BRIEF: Write each line out a second time, exactly as shown below.

(Collected data)
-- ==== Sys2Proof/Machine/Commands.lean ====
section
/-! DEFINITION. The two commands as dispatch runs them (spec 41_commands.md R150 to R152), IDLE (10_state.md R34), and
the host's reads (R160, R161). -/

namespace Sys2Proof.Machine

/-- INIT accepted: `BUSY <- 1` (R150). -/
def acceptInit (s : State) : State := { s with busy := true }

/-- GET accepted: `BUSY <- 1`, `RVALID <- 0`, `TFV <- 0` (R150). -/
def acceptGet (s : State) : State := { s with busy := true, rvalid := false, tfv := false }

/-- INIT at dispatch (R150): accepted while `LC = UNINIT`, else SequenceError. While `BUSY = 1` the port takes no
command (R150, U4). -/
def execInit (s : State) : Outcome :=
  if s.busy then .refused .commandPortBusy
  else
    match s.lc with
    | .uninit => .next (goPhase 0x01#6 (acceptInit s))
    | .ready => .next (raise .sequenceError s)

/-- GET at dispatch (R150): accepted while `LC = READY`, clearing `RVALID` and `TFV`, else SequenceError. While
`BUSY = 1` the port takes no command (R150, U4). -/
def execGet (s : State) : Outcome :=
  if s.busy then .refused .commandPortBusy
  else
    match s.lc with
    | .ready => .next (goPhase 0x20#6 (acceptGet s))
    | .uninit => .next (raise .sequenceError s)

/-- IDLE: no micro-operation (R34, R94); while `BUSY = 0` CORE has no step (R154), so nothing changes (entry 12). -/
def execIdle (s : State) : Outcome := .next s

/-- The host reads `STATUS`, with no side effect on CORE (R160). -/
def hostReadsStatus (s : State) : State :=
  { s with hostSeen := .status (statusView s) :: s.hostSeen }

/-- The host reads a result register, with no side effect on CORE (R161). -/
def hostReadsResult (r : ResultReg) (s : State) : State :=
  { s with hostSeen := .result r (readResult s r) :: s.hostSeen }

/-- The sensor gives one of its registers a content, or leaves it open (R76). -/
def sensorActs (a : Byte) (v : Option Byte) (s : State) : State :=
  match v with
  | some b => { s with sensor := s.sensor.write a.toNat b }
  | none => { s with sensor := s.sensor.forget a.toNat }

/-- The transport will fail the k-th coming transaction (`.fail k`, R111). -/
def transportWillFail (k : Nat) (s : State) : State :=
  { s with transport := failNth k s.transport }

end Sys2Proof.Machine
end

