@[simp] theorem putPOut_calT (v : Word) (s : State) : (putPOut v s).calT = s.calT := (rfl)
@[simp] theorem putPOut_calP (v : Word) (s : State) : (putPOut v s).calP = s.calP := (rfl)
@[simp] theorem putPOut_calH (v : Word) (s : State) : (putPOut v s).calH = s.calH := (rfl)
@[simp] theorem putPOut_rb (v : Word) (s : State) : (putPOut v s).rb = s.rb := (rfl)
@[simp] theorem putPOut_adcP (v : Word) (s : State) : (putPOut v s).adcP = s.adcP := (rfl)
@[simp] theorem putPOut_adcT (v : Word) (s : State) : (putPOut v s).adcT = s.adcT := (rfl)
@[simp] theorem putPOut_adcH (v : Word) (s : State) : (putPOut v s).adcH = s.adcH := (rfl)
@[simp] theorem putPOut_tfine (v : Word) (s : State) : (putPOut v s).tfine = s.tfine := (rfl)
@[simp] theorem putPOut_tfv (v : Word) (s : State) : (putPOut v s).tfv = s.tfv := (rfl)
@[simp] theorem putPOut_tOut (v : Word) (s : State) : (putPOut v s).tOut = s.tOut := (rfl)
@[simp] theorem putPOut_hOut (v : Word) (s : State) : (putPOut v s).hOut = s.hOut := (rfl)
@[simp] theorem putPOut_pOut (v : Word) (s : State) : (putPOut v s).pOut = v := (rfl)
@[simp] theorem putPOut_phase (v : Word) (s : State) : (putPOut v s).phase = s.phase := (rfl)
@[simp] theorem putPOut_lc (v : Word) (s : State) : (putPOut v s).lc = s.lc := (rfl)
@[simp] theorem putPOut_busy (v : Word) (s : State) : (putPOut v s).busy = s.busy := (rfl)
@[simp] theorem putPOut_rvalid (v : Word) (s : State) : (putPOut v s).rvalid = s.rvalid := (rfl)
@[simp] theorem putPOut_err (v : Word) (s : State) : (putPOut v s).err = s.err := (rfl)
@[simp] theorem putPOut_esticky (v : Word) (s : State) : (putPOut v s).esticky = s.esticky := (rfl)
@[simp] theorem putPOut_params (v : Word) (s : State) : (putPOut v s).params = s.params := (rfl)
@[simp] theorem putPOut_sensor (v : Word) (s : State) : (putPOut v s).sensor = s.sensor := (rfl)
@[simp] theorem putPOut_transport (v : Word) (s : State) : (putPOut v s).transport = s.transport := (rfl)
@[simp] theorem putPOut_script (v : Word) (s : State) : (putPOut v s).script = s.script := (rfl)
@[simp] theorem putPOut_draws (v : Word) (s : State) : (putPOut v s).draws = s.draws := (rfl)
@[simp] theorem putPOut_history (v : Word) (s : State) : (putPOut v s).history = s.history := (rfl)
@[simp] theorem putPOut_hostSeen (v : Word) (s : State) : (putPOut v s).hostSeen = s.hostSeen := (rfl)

ANSWER:
-- ==== Sys2Proof/Machine/Commands.lean ====
section
/-! DEFINITION. The two commands as dispatch runs them (spec 41_commands.md R150 to R152), IDLE (10_state.md R34), and
the host's reads (R160, R161). -/

namespace Sys2Proof.Machine

/-- INIT accepted: `BUSY <- 1` (R150). -/
def acceptInit (s : State) : State := { s with busy := true }

/-- GET accepted: `BUSY <- 1`, `RVALID <- 0`, `TFV <- 0` (R150). -/
def acceptGet (s : State) : State := { s with busy := true, rvalid := false, tfv := false }

/-- INIT at dispatch (R150): accepted while `LC = UNINIT`, else SequenceError. While `BUSY = 1` the port takes no
command (R150, U4). -/
def execInit (s : State) : Outcome :=
  if s.busy then .refused .commandPortBusy
  else
    match s.lc with
    | .uninit => .next (goPhase 0x01#6 (acceptInit s))
    | .ready => .next (raise .sequenceError s)

/-- GET at dispatch (R150): accepted while `LC = READY`, clearing `RVALID` and `TFV`, else SequenceError. While
`BUSY = 1` the port takes no command (R150, U4). -/
def execGet (s : State) : Outcome :=
  if s.busy then .refused .commandPortBusy
  else
    match s.lc with
    | .ready => .next (goPhase 0x20#6 (acceptGet s))
    | .uninit => .next (raise .sequenceError s)

/-- IDLE: no micro-operation (R34, R94); while `BUSY = 0` CORE has no step (R154), so nothing changes (entry 12). -/
def execIdle (s : State) : Outcome := .next s

/-- The host reads `STATUS`, with no side effect on CORE (R160). -/
def hostReadsStatus (s : State) : State :=
  { s with hostSeen := .status (statusView s) :: s.hostSeen }

/-- The host reads a result register, with no side effect on CORE (R161). -/
def hostReadsResult (r : ResultReg) (s : State) : State :=
  { s with hostSeen := .result r (readResult s r) :: s.hostSeen }

/-- The sensor gives one of its registers a content, or leaves it open (R76). -/
def sensorActs (a : Byte) (v : Option Byte) (s : State) : State :=
  match v with
  | some b => { s with sensor := s.sensor.write a.toNat b }
  | none => { s with sensor := s.sensor.forget a.toNat }

/-- The transport will fail the k-th coming transaction (`.fail k`, R111). -/
def transportWillFail (k : Nat) (s : State) : State :=
  { s with transport := failNth k s.transport }

end Sys2Proof.Machine
end

@[simp] theorem putPOut_calT (v : Word) (s : State) : (putPOut v s).calT = s.calT := (rfl)
@[simp] theorem putPOut_calP (v : Word) (s : State) : (putPOut v s).calP = s.calP := (rfl)
@[simp] theorem putPOut_calH (v : Word) (s : State) : (putPOut v s).calH = s.calH := (rfl)
@[simp] theorem putPOut_rb (v : Word) (s : State) : (putPOut v s).rb = s.rb := (rfl)
@[simp] theorem putPOut_adcP (v : Word) (s : State) : (putPOut v s).adcP = s.adcP := (rfl)
@[simp] theorem putPOut_adcT (v : Word) (s : State) : (putPOut v s).adcT = s.adcT := (rfl)
@[simp] theorem putPOut_adcH (v : Word) (s : State) : (putPOut v s).adcH = s.adcH := (rfl)
@[simp] theorem putPOut_tfine (v : Word) (s : State) : (putPOut v s).tfine = s.tfine := (rfl)
@[simp] theorem putPOut_tfv (v : Word) (s : State) : (putPOut v s).tfv = s.tfv := (rfl)
@[simp] theorem putPOut_tOut (v : Word) (s : State) : (putPOut v s).tOut = s.tOut := (rfl)
@[simp] theorem putPOut_hOut (v : Word) (s : State) : (putPOut v s).hOut = s.hOut := (rfl)
@[simp] theorem putPOut_pOut (v : Word) (s : State) : (putPOut v s).pOut = v := (rfl)
@[simp] theorem putPOut_phase (v : Word) (s : State) : (putPOut v s).phase = s.phase := (rfl)
@[simp] theorem putPOut_lc (v : Word) (s : State) : (putPOut v s).lc = s.lc := (rfl)
@[simp] theorem putPOut_busy (v : Word) (s : State) : (putPOut v s).busy = s.busy := (rfl)
@[simp] theorem putPOut_rvalid (v : Word) (s : State) : (putPOut v s).rvalid = s.rvalid := (rfl)
@[simp] theorem putPOut_err (v : Word) (s : State) : (putPOut v s).err = s.err := (rfl)
@[simp] theorem putPOut_esticky (v : Word) (s : State) : (putPOut v s).esticky = s.esticky := (rfl)
@[simp] theorem putPOut_params (v : Word) (s : State) : (putPOut v s).params = s.params := (rfl)
@[simp] theorem putPOut_sensor (v : Word) (s : State) : (putPOut v s).sensor = s.sensor := (rfl)
@[simp] theorem putPOut_transport (v : Word) (s : State) : (putPOut v s).transport = s.transport := (rfl)
@[simp] theorem putPOut_script (v : Word) (s : State) : (putPOut v s).script = s.script := (rfl)
@[simp] theorem putPOut_draws (v : Word) (s : State) : (putPOut v s).draws = s.draws := (rfl)
@[simp] theorem putPOut_history (v : Word) (s : State) : (putPOut v s).history = s.history := (rfl)
@[simp] theorem putPOut_hostSeen (v : Word) (s : State) : (putPOut v s).hostSeen = s.hostSeen := (rfl)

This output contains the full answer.